Stored data:

****************************************

/-- The commands of the module, in the order of spec/opcode_table.json. -/
inductive Instr where
  -- scalar and branch, 0x0_ (R77)
  | nop (e : Nat) (f : Fields)
  | add (e : Nat) (f : Fields)
  | sub (e : Nat) (f : Fields)
  | mul (e : Nat) (f : Fields)
  | and (e : Nat) (f : Fields)
  | or (e : Nat) (f : Fields)
  | xor (e : Nat) (f : Fields)
  | shl (e : Nat) (f : Fields)
  | shr (e : Nat) (f : Fields)
  | sar (e : Nat) (f : Fields)
  | li (e : Nat) (f : Fields)
  | lih (e : Nat) (f : Fields)
  | cmp (e : Nat) (f : Fields)
  | brz (e : Nat) (f : Fields)
  | brnz (e : Nat) (f : Fields)
  | jal (e : Nat) (f : Fields)
  -- local store and vector load and store, 0x1_ (R78)
  | ldg (e : Nat) (f : Fields)
  | stg (e : Nat) (f : Fields)
  | ld4 (e : Nat) (f : Fields)
  | st4 (e : Nat) (f : Fields)
  | vld (e : Nat) (f : Fields)
  | vst (e : Nat) (f : Fields)
  | vlds (e : Nat) (f : Fields)
  | vsts (e : Nat) (f : Fields)
  | vldd (e : Nat) (f : Fields)
  -- copies, 0x2_ (R80), and the nine plinth operations that CPYP selects (R210)
  | cpy (e : Nat) (f : Fields)
  | cpys (e : Nat) (f : Fields)
  | narrow (e : Nat) (f : Fields)
  | widen (e : Nat) (f : Fields)
  | reblock (e : Nat) (f : Fields)
  | pack (e : Nat) (f : Fields)
  | expand (e : Nat) (f : Fields)
  | gather (e : Nat) (f : Fields)
  | scatter (e : Nat) (f : Fields)
  | zscan (e : Nat) (f : Fields)
  | digest (e : Nat) (f : Fields)
  -- array operations, 0x3_
  | ald (e : Nat) (f : Fields)
  /-- `chk`: a residue check of the product fails (R154). -/
  | bmul (e : Nat) (f : Fields) (chk : Bool)
  | aprom (e : Nat) (f : Fields)
  | adrain (e : Nat) (f : Fields)
  | adraine (e : Nat) (f : Fields)
  | venc (e : Nat) (f : Fields)
  -- vector operations, 0x4_ (R91)
  | vadd (e : Nat) (f : Fields)
  | vsub (e : Nat) (f : Fields)
  | vmul (e : Nat) (f : Fields)
  | vfma (e : Nat) (f : Fields)
  | vmax (e : Nat) (f : Fields)
  | vmin (e : Nat) (f : Fields)
  | vcmp (e : Nat) (f : Fields)
  | vsel (e : Nat) (f : Fields)
  | vexp2 (e : Nat) (f : Fields)
  | vlog2 (e : Nat) (f : Fields)
  | vrcp (e : Nat) (f : Fields)
  | vrsqrt (e : Nat) (f : Fields)
  | vcvt (e : Nat) (f : Fields)
  | vbcast (e : Nat) (f : Fields)
  | vperm (e : Nat) (f : Fields)
  | vmovg (e : Nat) (f : Fields)
  -- reductions, 0x5_
  | rlane (e : Nat) (f : Fields)
  | racc (e : Nat) (f : Fields)
  | rwel (e : Nat) (f : Fields)
  | rscfg (e : Nat) (f : Fields)
  | rcont (e : Nat) (f : Fields)
  | rmerge (e : Nat) (f : Fields)
  -- sync flags and keystone, 0x6_
  | finc (e : Nat) (f : Fields)
  | fwait (e : Nat) (f : Fields)
  | fwaitMet (e : Nat)
  | fset (e : Nat) (f : Fields)
  | frd (e : Nat) (f : Fields)
  | karr (e : Nat) (f : Fields)
  | kwait (e : Nat) (f : Fields)
  | kwaitMet (e : Nat)
  -- item control, 0x7_
  | spawn (e : Nat) (f : Fields)
  | spawnd (e : Nat) (f : Fields)
  | yield (e : Nat) (f : Fields)
  | finish (e : Nat) (f : Fields)
  | finishCommit (e : Nat)
  | engineWake (e : Nat)
  -- network, 0x8_
  | nput (e : Nat) (f : Fields)
  | nget (e : Nat) (f : Fields)
  | nflag (e : Nat) (f : Fields)
  | nstep (e : Nat) (f : Fields)
  /-- The wait of outstanding network operation `i` of engine `e`. -/
  | nstepWaitMet (e i : Nat)
  -- system, 0xF_
  | sysr (e : Nat) (f : Fields)
  | trap (e : Nat) (f : Fields)
  | cfence (e : Nat) (f : Fields)
  | cfenceMet (e : Nat)
  -- copies, faults, spares, reduction slots
  /-- Outstanding copy `i` of engine `e` (0 is the oldest). -/
  | copyComplete (e i : Nat)
  | plinthOpComplete (e i : Nat)
  | pierUncorrectableRead (src : UeSource) (pier loc : Nat)
  | itemReexec (e : Nat)
  | slotRetire (e : Nat) (cause : RetireCause)
  /-- `lost`: the copy of the local store met an uncorrectable word (R115). -/
  | spareTakeover (e : Nat) (lost : Bool)
  /-- `sig`: the 114-byte signature under the identity key; `verified`: the record verifies in flash. -/
  | repairRecordWrite (verified : Bool)
  | reduceSlotDone (c r : Nat)
  -- piers
  | layerMark (pier layer : Nat)
  | patrolScrub (pier loc : Nat) (found : ScrubResult)
  | scrubWake (mc : Nat)
  | pierHotRefresh (pier : Nat) (temp : BitVec 8)
  -- power levels, clocks, cap
  | idleDescent (d : Nat)
  | levelEntryComplete (d : Nat)
  | wakeGrantInstant
  | deepGrant (die : Nat)
  | domainExitComplete (d : Nat)
  /-- Input power in W averaged over 1 µs. -/
  | powerSample (watts : Nat)
  | throttleTick
  | courseClockChange (p : Nat)
  | telemetryUpdate (t : Telemetry)
  -- stream contexts and commands
  | doorbell (port n : Nat) (tail : BitVec 32)
  | ctxEnable (port n : Nat) (v : BitVec 32)
  | ctxDisable (port n : Nat) (v : BitVec 32)
  | ctxReset (port n : Nat) (v : BitVec 32)
  | ctxSlotBind (port n : Nat) (v : BitVec 32)
  /-- `cmds`: the command descriptors that a host read of the chosen context's ring returned, in ring order. -/
  | ringFetch (p : Nat) (cmds : List (List Byte))
  | ringFetchError (p : Nat) (cause : RingCause)
  | item (p : Nat)
  | copy (p : Nat)
  /-- How the host side of the running COPY ended: the bytes read, or for DIR 1 the read-back. -/
  | copyCmdDone (p : Nat) (r : HostResult)
  | complete (x : Posting)
  | hodSlotRetry (n : Nat)
  | fenceWaitEnd (n : Nat)
  -- micro-batch slots, keystone lines, off-load windows
  | slotArm (port s : Nat) (v : BitVec 64)
  | slotOpen (s : Nat)
  | keyExpectWrite (port k : Nat) (v : BitVec 32)
  | keyReset (port k : Nat) (v : BitVec 32)
  | keyReport (d : Nat) (p : Packet)
  | keyRelease (d : Nat) (p : Packet)
  | oflArm (port p w : Nat) (v : BitVec 32)
  | oflWindowFire (p w : Nat)
  | oflCopyDone (p w : Nat) (r : HostResult)
  | progressTimeout (e i : Nat)
  -- link layer
  | codewordReceive (port : Nat) (cw : Codeword)
  | nak (port : Nat) (seq : BitVec 10)
  | nakLimit (port : Nat)
  | credit (port : Nat) (counts : List (BitVec 16)) (ack : BitVec 10)
  | creditSend (port : Nat)
  | hello (port : Nat) (h : Hello)
  | helloSend (port : Nat)
  | idle (port : Nat) (hb : BitVec 32) (freeze frozen : Bool)
  | heartbeatTick
  | hbMissing (port : Nat)
  -- routers
  | packetSendStart (port : Nat)
  | packetHeadArrival (d : Nat) (a : Arrival) (p : Packet)
  | packetTrailerArrival (d : Nat) (a : Arrival) (p : Packet)
  | stallTimeout (port : Nat) (p : Packet)
  | packetAged (d : Nat) (p : Packet)
  | linkSilenceTimeout (port : Nat)
  | portTrained (port : Nat) (got : Training)
  | signalDetect (port : Nat)
  | nbrDeadSet (port : Nat)
  | nbrTrainingDetect (port : Nat)
  | frozenHoldExpiry (port : Nat)
  | lightLoss (bay : Nat)
  | lightReturn (bay : Nat)
  | laserUnitInsert (bay : Nat)
  | laserUnitRemove (bay : Nat)
  -- packets delivered on die d
  | write (d : Nat) (p : Packet)
  | writeLast (d : Nat) (p : Packet)
  | read (d : Nat) (p : Packet)
  | readData (d : Nat) (p : Packet)
  | flag (d : Nat) (p : Packet)
  | stepData (d : Nat) (p : Packet)
  | stepLast (d : Nat) (p : Packet)
  | planData (d : Nat) (p : Packet)
  | planLast (d : Nat) (p : Packet)
  | ack (d : Nat) (p : Packet)
  | response (d : Nat) (p : Packet)
  -- transport
  | ackSend (d : Nat) (f : FlowId)
  | retransmitTimerExpiry (f : FlowId)
  | transportGiveUp (f : FlowId)
  | refusalBackoffExpiry (f : FlowId)
  | refusalGiveUp (f : FlowId)
  /-- `last`: 200 ms of refusals have passed, so the operation fails. -/
  | localPacketRetry (die tc : Nat) (last : Bool)
  | fenceRelease (f : FlowId)
  | sendFlowClose (f : FlowId)
  | injectionResume (die : Nat)
  | echo (d : Nat) (p : Packet)
  | echoReply (d : Nat) (p : Packet)
  | mgmtMessage (d : Nat) (p : Packet)
  -- epochs and port control
  | flip (port : Nat)
  | release (port : Nat)
  /-- The low half of RTE_LOOKUP as written. -/
  | rteLookupWrite (port : Nat) (v : BitVec 32)
  | retrain (port p : Nat) (v : BitVec 32)
  | disable (port p : Nat) (v : BitVec 32)
  | test (port p : Nat) (v : BitVec 32)
  -- bond image
  | go (port : Nat)
  | bondFetchDone (port : Nat) (r : HostResult)
  | partialImageApply (port : Nat)
  | rerun (port : Nat)
  -- bring-up
  | bu1 (link0 link1 : Bool)
  /-- `bits`: the identity array's start-up bits after correction, none when correction fails (R424). -/
  | bu2 (bits : Option (List Byte))
  /-- The piers that pass training (and the test at power-on). -/
  | bu3 (passed : BitVec 32)
  /-- Courses whose die and slots pass, failed slots as (course, slot) pairs, failed die fabrics. -/
  | bu4 (passed : BitVec 64) (failedSlots : List (Nat × Nat)) (failedFabric : BitVec 4)
  | bu5 (failedLinks : BitVec 4) (failedLines : BitVec 16)
  /-- Ports that train, and of those the ports that train at half width. -/
  | bu6 (up half : BitVec 10)
  | bu7
  | discoveryEnd
  | bu8
  /-- `locked`: the far end joined; bits checked, errors before correction, post-FEC failures. -/
  | soakComplete (port : Nat) (joined : Bool) (bits errs post : Nat)
  | bu9
  | buStageTimeout
  | origin (port : Nat)
  | skip (port : Nat)
  -- casts
  | send (port : Nat)
  | restore (port : Nat)
  | abort (port : Nat)
  | castBegin (d : Nat) (p : Packet)
  | castData (d : Nat) (p : Packet)
  | castEnd (d : Nat) (p : Packet)
  | restoreReq (d : Nat) (p : Packet)
  | restoreMeta (d : Nat) (p : Packet)
  | restoreData (d : Nat) (p : Packet)
  | restoreEnd (d : Nat) (p : Packet)
  | restoreChunkDigest (i : Nat)
  | restoreBad (d : Nat) (p : Packet)
  | restoreApply
  -- resets
  | ckpPartReset (port : Nat) (v : BitVec 32)
  | partResetDone (p : Nat)
  | ckpModReset (r : Requester) (v : BitVec 32)
  -- freeze, debug, JTAG
  | frzCtrl (r : Requester) (v : BitVec 32)
  | frzNAssert
  | freeze
  | dbgGo (r : Requester) (v : BitVec 32)
  /-- `ue`: the debug read met an uncorrectable pier line (R375). -/
  | dbgReadDone (ue : Bool)
  /-- The 72-bit data register at Update-DR. -/
  | dbgReq (dr : BitVec 72)
  | dbgData
  | bypass
  | samplePreload (pins shifted : BitVec 16)
  | extest (pins shifted : BitVec 16)
  -- registers
  | pwrCapWrite (r : Requester) (v : BitVec 32)
  | genBar4BaseWrite (port : Nat) (v : BitVec 64)
  | lowHalfRead (r : Requester) (x : Access)
  | highHalfRead (r : Requester) (x : Access)
  | rcRead (r : Requester) (x : Access)
  | registerWrite (r : Requester) (a size : Nat) (v : BitVec 64)
  | bar4Read (port off len : Nat)
  | bar4Write (port off : Nat) (data : List Byte)
  -- mailboxes
  | mbGo (port : Nat) (secure : Bool) (ch : Nat)
  | take (port : Nat) (secure : Bool) (ch : Nat)
  /-- `secure`: mason-S takes; otherwise mason-G. `nonce`: fresh random bytes for a CHALLENGE. -/
  | mailboxTake (secure : Bool) (nonce : List Byte)
  | echoMsg (port ch : Nat)
  | pathEcho (port ch : Nat)
  | pathEchoTimeout (port ch : Nat)
  | challenge (port ch : Nat) (nonce : List Byte)
  | openMsg (port ch : Nat)
  | closeMsg (port ch : Nat)
  | attest (port ch : Nat)
  | getCert (port ch : Nat)
  | install (port ch : Nat)
  | fwUpdate (port ch : Nat)
  /-- How the fetch of the slot being written ended. -/
  | fwUpdateDone (x : FetchEnd)
  | fwCommit (port ch : Nat)
  -- management bus
  | smbSetPointer (count : Nat) (pecOk : Bool) (v : BitVec 32)
  | smbRead (pecOk : Bool)
  | smbWrite (count : Nat) (pecOk : Bool) (v : BitVec 32)
  -- PCI Express reset and power
  | perstAssert (port : Nat)
  | perstRelease (port : Nat)
  | hostPortReady (port : Nat)
  | inputPowerApply
  | inputPowerLoss
  /-- `feed`: the FEED_ID straps; `frzN`: the level of FRZ_N; `good`: every rail becomes good in its step of R452, and if
  not, `bad`: the first step with one that does not. -/
  | pwrEnRise (feed : BitVec 4) (frzN good : Bool) (bad : Nat)
  | pwrEnFall
  /-- The pins and rails as for `pwrEnRise`, for the BU0 that a PWR_EN which has risen again starts. -/
  | pwrEnHoldExpiry (feed : BitVec 4) (frzN good : Bool) (bad : Nat)
  | underVoltageLockout
  | thermalTrip
  | courseStoreUncorrectableRead (src : CsUeSource)
  | hostLinkDown (port : Nat)
  | pcieL1Exit (port : Nat)
  | corePowerRemoved
  | castChunkDigest (i : Nat)
  /-- `ok`: the flash write and read-back succeed. -/
  | installDone (ok : Bool)
  | fwCommitDone
  | attestDone
  deriving DecidableEq, Repr

end Sys2Proof
end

****************************************

**Assignment:**
Copy each line of the entries in which the string "cause" is found.

**Expected answer:**
  | slotRetire (e : Nat) (cause : RetireCause)
  | ringFetchError (p : Nat) (cause : RingCause)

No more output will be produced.